Items with designated beneficiaries
Several financial products allow you to nominate beneficiaries directly — meaning they bypass your will.
Common examples in Australia
| Asset Type | How It Passes |
|---|---|
| Superannuation | Binding nomination or trustee discretion |
| Life insurance (outside super) | Beneficiary nomination or estate |
| Some bank accounts | Payable-on-death nominations (rare in Australia) |
| Investment bonds | Beneficiary nomination |
If you’ve nominated a beneficiary, that person receives the asset directly — your will has no effect.
Review your nominations
- Check who you’ve nominated on all policies and accounts
- Ensure nominations are up to date (especially after divorce, remarriage, or new children)

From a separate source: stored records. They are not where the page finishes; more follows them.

-- ==== Sys2Proof/Machine/Step.lean ====
section
/-! DEFINITION. One step of the block: the command at the front of the queue is taken and carried out; with an empty queue
the block idles (log 2). -/

namespace Sys2Proof.Machine

/-- Takes the oldest waiting command and carries it out with the queue's rest; idles when none waits (log 2). -/
def step (s : State) : Host.Outcome State Fault Refusal :=
  match s.pending with
  | [] => .next s
  | c :: rest => exec c { s with pending := rest }

/-- The state with the command that a table word spells put at the front of its queue; unchanged where the word spells
none, as every word does here, since no row of the table gives bits (log 33). -/
def State.withFetchWord (s : State) (nbits w : Nat) : State :=
  match decodeTableWord nbits w with
  | some c => { s with pending := c :: s.pending }
  | none => s

end Sys2Proof.Machine
end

- Decide whether assets should go to individuals or your estate
- Consider tax implications (super paid to dependants vs non-dependants)
Overseas assets
If you own property, bank accounts, or investments overseas, your Australian will may not be recognised in that country.
The problem
- Each country has its own estate laws
- Some countries require local probate or equivalent processes
- Your Australian executor may have no authority to act overseas
- Delays, legal fees, and complications multiply
Solutions
- Make a separate will in each country where you own significant assets
- Ensure wills don’t conflict — your Australian will should exclude overseas assets, and vice versa
- Appoint a local executor in each jurisdiction or use an international law firm
- Consider restructuring — hold overseas assets through an Australian trust or company instead
Seek Specialist Advice
If you own property or significant assets overseas, see a solicitor experienced in international estate planning. DIY approaches rarely work across borders.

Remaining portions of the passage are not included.